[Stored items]
-- ==== Sys2Proof/Machine/Arb.lean ====
section
/-!
DEFINITION. Arbitration among partitions and service classes (R323 to R325, R422, R424 to R426).
-/
namespace Sys2Proof.Machine

/-- The key of arbiter `u` of a block. -/
def arbKey (b : Block) (u : Nat) : Nat := b.code * 64 + u
def arbOf (s : State) (k : Nat) : Arb := s.eng.arbs.get k
def setArb (k : Nat) (a : Arb) (s : State) : State := { s with eng := { s.eng with arbs := s.eng.arbs.set k a } }

/-- The keys of a list in rising order, those after `cur` first. -/
def afterFirst (cur : Nat) (l : List (Nat × Nat × Nat)) : List (Nat × Nat × Nat) :=
  (l.filter fun x => decide (cur < x.1)) ++ l.filter fun x => decide (x.1 ≤ cur)

/-- R422: the turns a node needs before its deficit covers its head. -/
def drrNeed (defc : Tab Int) (x : Nat × Nat × Nat) : Nat := max 1 (ceilDiv ((x.2.1 : Int) - defc.get x.1).toNat (max 1 x.2.2))

/-- R324, R422: the node that deficit round robin serves next, and the arbiter after its choice. `l` lists the nodes with
work in rising order: (node, cost of its head, quantum). The node whose turn it is keeps it while its deficit covers its
head; else each node in turn is given its quantum until one's deficit covers its head. -/
def drrPick (a : Arb) (l : List (Nat × Nat × Nat)) : Option (Nat × Arb) :=
  match l.find? fun x => x.1 == a.cur && decide ((x.2.1 : Int) ≤ a.defc.get x.1) with
  | some x => some (x.1, a)
  | none =>
    let order := afterFirst a.cur l
    match minOf (order.map (drrNeed a.defc)) with
    | none => none
    | some r =>
      match order.find? fun x => drrNeed a.defc x == r with
      | none => none
      | some w =>
        let at_ := (order.takeWhile fun x => x.1 != w.1).length
        let give := fun (d : Tab Int) (p : (Nat × Nat × Nat) × Nat) =>
          d.set p.1.1 (d.get p.1.1 + (if p.2 ≤ at_ then r else r - 1) * max 1 p.1.2.2)
        some (w.1, { a with cur := w.1, defc := (order.zipIdx).foldl give a.defc })

/-- A node has been served at a cost; a node that empties loses its deficit. -/
def drrServe (n cost : Nat) (empty : Bool) (a : Arb) : Arb :=
  { a with defc := a.defc.set n (if empty then 0 else a.defc.get n - cost) }

/-- R425: the earliest promoted queue that has work. -/
def promoNext (a : Arb) (has : Nat → Nat → Bool) : Option (Nat × Nat × Nat) := a.promo.find? fun p => has p.1 p.2.1

/-- R424: bytes sent while promoted; the promotion ends with its quantum or when the queue empties. -/
def promoServe (p : Nat × Nat × Nat) (cost : Nat) (empty : Bool) (a : Arb) : Arb :=
  if empty || p.2.2 ≤ cost then { a with promo := a.promo.erase p }
  else { a with promo := a.promo.map fun x => if x = p then (x.1, x.2.1, x.2.2 - cost) else x }

end Sys2Proof.Machine
end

◆ PROBLEM REQUIREMENTS:
Across all of the records above, how many lines include the string "empty"? Answer with one number only.

◆ WRITTEN SOLUTION:
4